On 7 February 1953, around 200 nmi south of the Nicobar Islands, Empire Windrush sighted a small cargo motor ship, Holchu, adrift with a broken mast. Empire Windrush broadcast a general warning by wireless. A British cargo steamship, Ranee, responded by changing course to investigate. Ranee found no trace of Holchus five crew, and towed the vessel to Colombo. Holchu was carrying a cargo of bagged rice and was in good condition apart from her broken mast; the vessel was not short of food, water or fuel. A meal was found prepared in the ship's galley. The fate of her crew remains unknown, and the incident is cited in several works on Ufology and the Bermuda Triangle.

In June 1953 Empire Windrush took part in the Fleet review to commemorate the Coronation of Queen Elizabeth II.

==Final voyage and loss==
In February 1954 Empire Windrush left Yokohama for the UK. She called at Kure; Hong Kong; Singapore; Colombo; Aden; and Port Said. Her passengers included recovering wounded United Nations servicemen from the Korean War, including members of the Duke of Wellington's Regiment who had been wounded at the Third Battle of the Hook in May 1953.

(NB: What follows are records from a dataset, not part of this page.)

/-- A level that was present at the entry to IDLE has fallen (R660). -/
def dropOld (s : State) : State := { s with pwr := { s.pwr with old := s.pwr.old &&& s.wakeLevels } }

/-- LF cycles in time-base units: 3 of LXTAL or LFRC. -/
def State.lf3 (s : State) : Nat := if s.pwr.lf = 1 then 18311 else 18750

/-- The entry is past its point of no return (R665). -/
def State.pastReturn (s : State) : Bool :=
  s.get PWR_STAT_PHASE == 2 &&
    (s.get PWR_STAT_ENTRY == 2 || decide (s.pwr.descAt + us 300 ≤ s.now + s.lf3))

/-- `WAKE_INPUT` (R659): the filtered level; an edge sets the latch, except in the last 3 LF cycles before DEEP or OFF. -/
def execWakeInput (level : Bool) (t : Nat) (s : State) : Res :=
  let s := s.at t
  let m := s.get PWR_WAKE_CFG_MODE
  let edge := (m == 2 && level && !s.pwr.wakeLvl) || (m == 3 && !level && s.pwr.wakeLvl)
  let lost := s.pastReturn && decide (3 ≤ s.get PWR_STAT_ENTRY)
  .next (dropOld { s with pwr := { s.pwr with wakeLvl := level, wakeLatch := s.pwr.wakeLatch || (edge && !lost) } })

/-- `PWR_WAKE_SRC_READ` (R659): in RUN. -/
def wakeSrcRead (s : State) : State :=
  if s.power = .run then { s with pwr := { s.pwr with wakeLatch := false } } else s
def execPwrWakeSrcRead (s : State) : Res := .next (wakeSrcRead s)

/-! ### Ignition and machine state (R654, R655) -/

/-- `IGN_OK_RISE` (R654): the comparator runs in every state except OFF. -/
def execIgnOkRise (t : Nat) (s : State) : Res :=
  let s := s.at t
  if s.power = .off then .next s
  else
    let s := { s with ignOk := true, pwr := { s.pwr with ign := true, ignLow := none } }
    .next (gatesChanged (s.flag PWR_MACH_IGN true))

/-- `IGN_OK_FALL` (R654, R655). -/
def execIgnOkFall (t : Nat) (s : State) : Res :=
  let s := s.at t
  if s.power = .off then .next s
  else
    let low := match s.pwr.ignLow with
      | some a => a
      | none => s.now
    let s := { s with ignOk := false, pwr := { s.pwr with ign := false, ignLow := some low } }
    let s := dropOld (gatesChanged (s.flag PWR_MACH_IGN false))
    .next (if s.get PWR_MACH_STATE = 2 then (s.put PWR_MACH_STATE 0).put PWR_MACH_REQ 0 else s)

/-- A write of `PWR_MACH.REQ` (R655, R680). -/
def machReq (v : Nat) (s : State) : State :=
  if s.get PWR_STAT_PHASE ≠ 0 ∨ (v = 2 ∧ s.pwr.ign = false) then s
  else (s.put PWR_MACH_REQ v).put PWR_MACH_STATE (if v = 3 then 0 else v)

def execMachReq (v : BitVec 2) (s : State) : Res := if s.alive then .next (machReq v.toNat s) else .next s

/-! ### Requests (R661, R662) -/

/-- A request is refused (R661). -/
def State.refuses (s : State) (target : Nat) : Bool :=
  target == s.power.code ||
    (if target = 1 then s.ump.safe else s.get PWR_MACH_STATE != 0 || s.wakeLevels &&& s.wakeEn != 0)

/-- A request is taken: refused, or its entry begins. -/
def takeRequest (target : Nat) (s : State) : State :=
  if s.refuses target then s.flag PWR_STAT_REFUSED true
  else
    let s := clearWakes (s.put PWR_STAT_ENTRY target)
    if target = 1 then s
    else
      let s := { s.put PWR_STAT_PHASE 1 with pwr := { s.pwr with waitAt := s.now } }
      let s := immoReport (immoFall s)
      if target = 2 then s
      else
        let s := if s.fieldIsOpen then flushStart s else s
        if s.get UMP_LOG_STAT_UNCOPIED = 0 then s else mntRequest 6 0 .block s

/-- A write of `PWR_REQ`: taken, or pending while a transition is in progress. -/
def powerRequest (target : Nat) (s : State) : State :=
  if target = 0 ∨ 4 < target ∨ s.clocks = false then s
  else if s.get PWR_STAT_ENTRY ≠ 0 then s.put PWR_STAT_PEND target
  else takeRequest target s

def execIdleRequest (t : Nat) (s : State) : Res := .next (powerRequest 1 (s.at t))
def execSleepRequest (t : Nat) (s : State) : Res := .next (powerRequest 2 (s.at t))
def execDeepRequest (t : Nat) (s : State) : Res := .next (powerRequest 3 (s.at t))
def execOffRequest (t : Nat) (s : State) : Res := .next (powerRequest 4 (s.at t))

/-- A transition has ended in RUN: the pending request is taken (R662). -/
def takePending (s : State) : State :=
  let p := s.get PWR_STAT_PEND
  if p = 0 then s else powerRequest p (s.put PWR_STAT_PEND 0)

/-- The entry in progress is over. -/
def endEntry (s : State) : State := (s.put PWR_STAT_PHASE 0).put PWR_STAT_ENTRY 0

/-- `ENTRY_TMO` (R664). -/
def execEntryTmo (t : Nat) (s : State) : Res :=
  let s := s.at t
  if s.get PWR_STAT_PHASE == 1 && decide (s.pwr.waitAt + sec (orOne (s.get PWR_ENTRY_TMO_TMO_S)) < s.now) then
    .next (takePending (report 22 (clearWakes ((endEntry s).flag PWR_STAT_TIMEOUT true))))
  else .next s

/-- A wake in WAIT aborts the entry: nothing has stopped (R666). -/
def abortWait (s : State) : State := takePending (clearWakes ((endEntry s).flag PWR_STAT_ABORTED true))

/-! ### IDLE (R660, R665) -/

/-- IDLE ends: RUN with interrupt bit 5 (R131, R668). -/
def endIdle (s : State) : State :=
  if s.power = .idle then
    let s := (clearWakes { s with power := .run }).put PWR_STAT_STATE 0
    let s := overN 4 (fun c s => s.setCore c { s.core c with clockOff := false }) s
    takePending (raiseAll 5 s)
  else s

The voyage was beset by engine breakdowns and other defects, including a fire after the leaving of Hong Kong. She took ten weeks to reach Port Said, where a party of 50 Royal Marines from 3 Commando Brigade embarked aboard her.

Aboard were 222 crew and 1,276 passengers, including military personnel, and some women and children who were dependents of some of the military personnel. Certified to carry 1,541 people, the ship was almost completely full, with 1,498 people aboard.

===Fire===

At around 0617 hrs on 28 March, Windrush was in the western Mediterranean, off the coast of Algeria, about 30 nmi northwest of Cape Caxine. A sudden explosion in the engine room killed the Third; Seventh; and Eighth engineers and the First Electrician, and started a fierce fire. Two greasers; one who was the fifth man in the engine room; and another who was in the boiler room, managed to escape. (Note: The four killed were Senior Third Engineer George Stockwell, First Electrician J. W. Graves, Seventh Engineer A. Webster, and Eighth Engineer Leslie Pendleton.)

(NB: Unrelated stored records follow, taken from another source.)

-- ==== Sys2Proof/Machine/XobAlu.lean ====
section
/-!
DEFINITION. Sys2Proof/Machine/XobAlu.lean: the data instructions of a core (R135–R139, R145, R153, R154): one definition for each, over the
operations of Flags.lean. Immediates that enter the datapath are extended, then complemented in the mirror pass (R153).
-/
namespace Sys2Proof.Machine

/-- A three-register operation. -/
def binOp (op : Bin) (c gd ga gb : Nat) (s : State) : Res :=
  dataOp c gd 1 (fun s => op.run (s.mirror c) (s.reg c ga) (s.reg c gb) (s.bank c).fl.c) s

/-- A sign-extended and a zero-extended immediate. -/
def signImm (imm : BitVec 16) : Word := imm.signExtend 32
def zeroImm (imm : BitVec 16) : Word := imm.zeroExtend 32

/-- An operation with an immediate. -/
def immOp (op : Bin) (c gd ga : Nat) (imm : Word) (s : State) : Res :=
  dataOp c gd 1 (fun s => op.run (s.mirror c) (s.reg c ga) (s.sense c imm) (s.bank c).fl.c) s

/-- A shift by `gb`[7:0], a steering operand, and a shift by an encoded amount. -/
def shiftOp (op : Shift) (c gd ga gb : Nat) (s : State) : Res :=
  dataOp c gd 1 (fun s => op.run (s.mirror c) (s.reg c ga) ((s.steer c gb).toNat % 256)) s
def shiftImm (op : Shift) (c gd ga sh : Nat) (s : State) : Res :=
  dataOp c gd 1 (fun s => op.run (s.mirror c) (s.reg c ga) sh) s

/-- A multiplication. -/
def mulOp (op : Mul) (c gd ga gb : Nat) (s : State) : Res :=
  dataOp c gd 1 (fun s => op.run (s.mirror c) (s.reg c ga) (s.reg c gb)) s

/-- A division (R137, R157): a failed residue check raises DPCHECK and reports source 72 + n. -/
def divOp (op : Div) (c gd ga gb : Nat) (chk : Bool) (s : State) : Res :=
  xob c (fun _ => excIf (!chk) { cause := 10, src := some (72 + c) } none)
    (fun s => advance c 18 (s.result c gd (op.run (s.mirror c) (s.reg c ga) (s.reg c gb)))) s

/-- A bit-field instruction (R138): the width is the encoded one plus 1, and the field must lie in the word. -/
def fieldOp (c gd pos w1 : Nat) (f : State → Nat → Alu) (s : State) : Res :=
  xob c (fun _ => excIf (decide (32 < pos + w1 + 1)) undefExc none) (fun s => advance c 1 (s.result c gd (f s (w1 + 1)))) s

/-- `ADD` (R135, R145). -/
def execAdd (core : Fin 4) (gd ga gb : Fin 32) (s : State) : Res :=
  binOp .add core gd ga gb s
/-- `SUB` (R135, R145). -/
def execSub (core : Fin 4) (gd ga gb : Fin 32) (s : State) : Res :=
  binOp .sub core gd ga gb s
/-- `ADC` (R135, R145). -/
def execAdc (core : Fin 4) (gd ga gb : Fin 32) (s : State) : Res :=
  binOp .adc core gd ga gb s
/-- `SBC` (R135, R145). -/
def execSbc (core : Fin 4) (gd ga gb : Fin 32) (s : State) : Res :=
  binOp .sbc core gd ga gb s
/-- `AND` (R135, R145). -/
def execAndR (core : Fin 4) (gd ga gb : Fin 32) (s : State) : Res :=
  binOp .and core gd ga gb s
/-- `OR` (R135, R145). -/
def execOrR (core : Fin 4) (gd ga gb : Fin 32) (s : State) : Res :=
  binOp .or core gd ga gb s
/-- `XOR` (R135, R145). -/
def execXorR (core : Fin 4) (gd ga gb : Fin 32) (s : State) : Res :=
  binOp .xor core gd ga gb s
/-- `ANDN` (R135, R145). -/
def execAndn (core : Fin 4) (gd ga gb : Fin 32) (s : State) : Res :=
  binOp .andn core gd ga gb s
/-- `ORN` (R135, R145). -/
def execOrn (core : Fin 4) (gd ga gb : Fin 32) (s : State) : Res :=
  binOp .orn core gd ga gb s
/-- `XNOR` (R135, R145). -/
def execXnor (core : Fin 4) (gd ga gb : Fin 32) (s : State) : Res :=
  binOp .xnor core gd ga gb s
/-- `CMP` (R135, R145). -/
def execCmp (core : Fin 4) (ga gb : Fin 32) (s : State) : Res :=
  binOp .sub core 0 ga gb s
/-- `TST` (R135, R145). -/
def execTst (core : Fin 4) (ga gb : Fin 32) (s : State) : Res :=
  binOp .and core 0 ga gb s
/-- `LSL` (R136). -/
def execLsl (core : Fin 4) (gd ga gb : Fin 32) (s : State) : Res :=
  shiftOp .lsl core gd ga gb s
/-- `LSR` (R136). -/
def execLsr (core : Fin 4) (gd ga gb : Fin 32) (s : State) : Res :=
  shiftOp .lsr core gd ga gb s
/-- `ASR` (R136). -/
def execAsr (core : Fin 4) (gd ga gb : Fin 32) (s : State) : Res :=
  shiftOp .asr core gd ga gb s
/-- `ROR` (R136). -/
def execRor (core : Fin 4) (gd ga gb : Fin 32) (s : State) : Res :=
  shiftOp .ror core gd ga gb s
/-- `LSLI` (R136). -/
def execLsli (core : Fin 4) (gd ga : Fin 32) (sh : Fin 32) (s : State) : Res :=
  shiftImm .lsl core gd ga sh s
/-- `LSRI` (R136). -/
def execLsri (core : Fin 4) (gd ga : Fin 32) (sh : Fin 32) (s : State) : Res :=
  shiftImm .lsr core gd ga sh s
/-- `ASRI` (R136). -/
def execAsri (core : Fin 4) (gd ga : Fin 32) (sh : Fin 32) (s : State) : Res :=
  shiftImm .asr core gd ga sh s
/-- `RORI` (R136). -/
def execRori (core : Fin 4) (gd ga : Fin 32) (sh : Fin 32) (s : State) : Res :=
  shiftImm .ror core gd ga sh s
/-- `MUL` (R135, R154). -/
def execMul (core : Fin 4) (gd ga gb : Fin 32) (s : State) : Res :=
  mulOp .lo core gd ga gb s
/-- `MULHS` (R135, R154). -/
def execMulhs (core : Fin 4) (gd ga gb : Fin 32) (s : State) : Res :=
  mulOp .hs core gd ga gb s
/-- `MULHU` (R135, R154). -/
def execMulhu (core : Fin 4) (gd ga gb : Fin 32) (s : State) : Res :=
  mulOp .hu core gd ga gb s
/-- `DIVS` (R137, R157). -/
def execDivs (core : Fin 4) (gd ga gb : Fin 32) (chk : Bool) (s : State) : Res :=
  divOp .quoS core gd ga gb chk s
/-- `DIVU` (R137, R157). -/
def execDivu (core : Fin 4) (gd ga gb : Fin 32) (chk : Bool) (s : State) : Res :=
  divOp .quoU core gd ga gb chk s
/-- `REMS` (R137, R157). -/
def execRems (core : Fin 4) (gd ga gb : Fin 32) (chk : Bool) (s : State) : Res :=
  divOp .remS core gd ga gb chk s
/-- `REMU` (R137, R157). -/
def execRemu (core : Fin 4) (gd ga gb : Fin 32) (chk : Bool) (s : State) : Res :=
  divOp .remU core gd ga gb chk s
/-- `ADDI` (R145, R153). -/
def execAddi (core : Fin 4) (gd ga : Fin 32) (imm : BitVec 16) (s : State) : Res :=
  immOp .add core gd ga (signImm imm) s
/-- `XORI` (R145, R153). -/
def execXori (core : Fin 4) (gd ga : Fin 32) (imm : BitVec 16) (s : State) : Res :=
  immOp .xor core gd ga (zeroImm imm) s
/-- `ANDI` (R145, R153). -/
def execAndi (core : Fin 4) (gd ga : Fin 32) (imm : BitVec 16) (s : State) : Res :=
  immOp .and core gd ga (zeroImm imm) s
/-- `ORI` (R145, R153). -/
def execOri (core : Fin 4) (gd ga : Fin 32) (imm : BitVec 16) (s : State) : Res :=
  immOp .or core gd ga (zeroImm imm) s
/-- `CMPI` (R145, R153). -/
def execCmpi (core : Fin 4) (ga : Fin 32) (imm : BitVec 16) (s : State) : Res :=
  immOp .sub core 0 ga (signImm imm) s
/-- `TSTI` (R145, R153). -/
def execTsti (core : Fin 4) (ga : Fin 32) (imm : BitVec 16) (s : State) : Res :=
  immOp .and core 0 ga (zeroImm imm) s
/-- `MOVHI` (R145, R154). -/
def execMovhi (core : Fin 4) (gd : Fin 32) (imm : BitVec 16) (s : State) : Res :=
  dataOp core gd 1 (fun s => Alu.of (s.mirror core) (s.sense core (imm ++ (0 : BitVec 16))) none none) s
/-- `CLZ` (R145, R154). -/
def execClz (core : Fin 4) (gd ga : Fin 32) (s : State) : Res :=
  dataOp core gd 1 (fun s => clzRun (s.mirror core) (s.reg core ga)) s
/-- `BFX` (R138). -/
def execBfx (core : Fin 4) (gd ga : Fin 32) (pos : Fin 32) (w1 : Fin 32) (s : State) : Res :=
  fieldOp core gd pos w1 (fun s w => bfxRun (s.mirror core) (s.reg core ga) pos w) s
/-- `BFXS` (R138). -/
def execBfxs (core : Fin 4) (gd ga : Fin 32) (pos : Fin 32) (w1 : Fin 32) (s : State) : Res :=
  fieldOp core gd pos w1 (fun s w => bfxsRun (s.mirror core) (s.reg core ga) pos w) s
/-- `BFI` (R138). -/
def execBfi (core : Fin 4) (gd ga : Fin 32) (pos : Fin 32) (w1 : Fin 32) (s : State) : Res :=
  fieldOp core gd pos w1 (fun s w => bfiRun (s.mirror core) (s.reg core gd) (s.reg core ga) pos w) s
/-- `PERM` (R139). -/
def execPerm (core : Fin 4) (gd ga : Fin 32) (sl : BitVec 16) (s : State) : Res :=
  xob core (fun _ => excIf (!permOk sl) undefExc none)
    (fun s => advance core 1 (s.result core gd (permRun (s.mirror core) (s.reg core gd) (s.reg core ga) sl))) s
/-- `SEL` (R144): code 15 is no condition; no flag changes. -/
def execSel (core : Fin 4) (gd ga gb : Fin 32) (cond : Fin 16) (s : State) : Res :=
  xob core (fun _ => excIf (cond == 15) undefExc none)
    (fun s => advance core 1
      (s.setReg core gd (if (s.bank core).fl.holds cond then s.reg core ga else s.reg core gb))) s

end Sys2Proof.Machine
end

Both the Chief Officer and the Master were on the bridge. They heard the explosion, and saw black smoke and flames coming from the funnel. Attempts were made to contact the engine room by telephone—it was heard ringing but was not answered. The Chief Officer immediately mustered the ship's firefighting squad, who happened to be on deck at the time doing routine work, and went with them to the engine room. They were able to fight the fire for only a few minutes before the ship's electricity supply failed, stopping the water pumps that fed the fire hoses (all four main generators were inside the burning engine room). The emergency generator was started; this was supposed to power the ship's emergency lighting, bilge pump, fire pump, and radio. But problems with the main circuit breakers made its electricity supply unusable.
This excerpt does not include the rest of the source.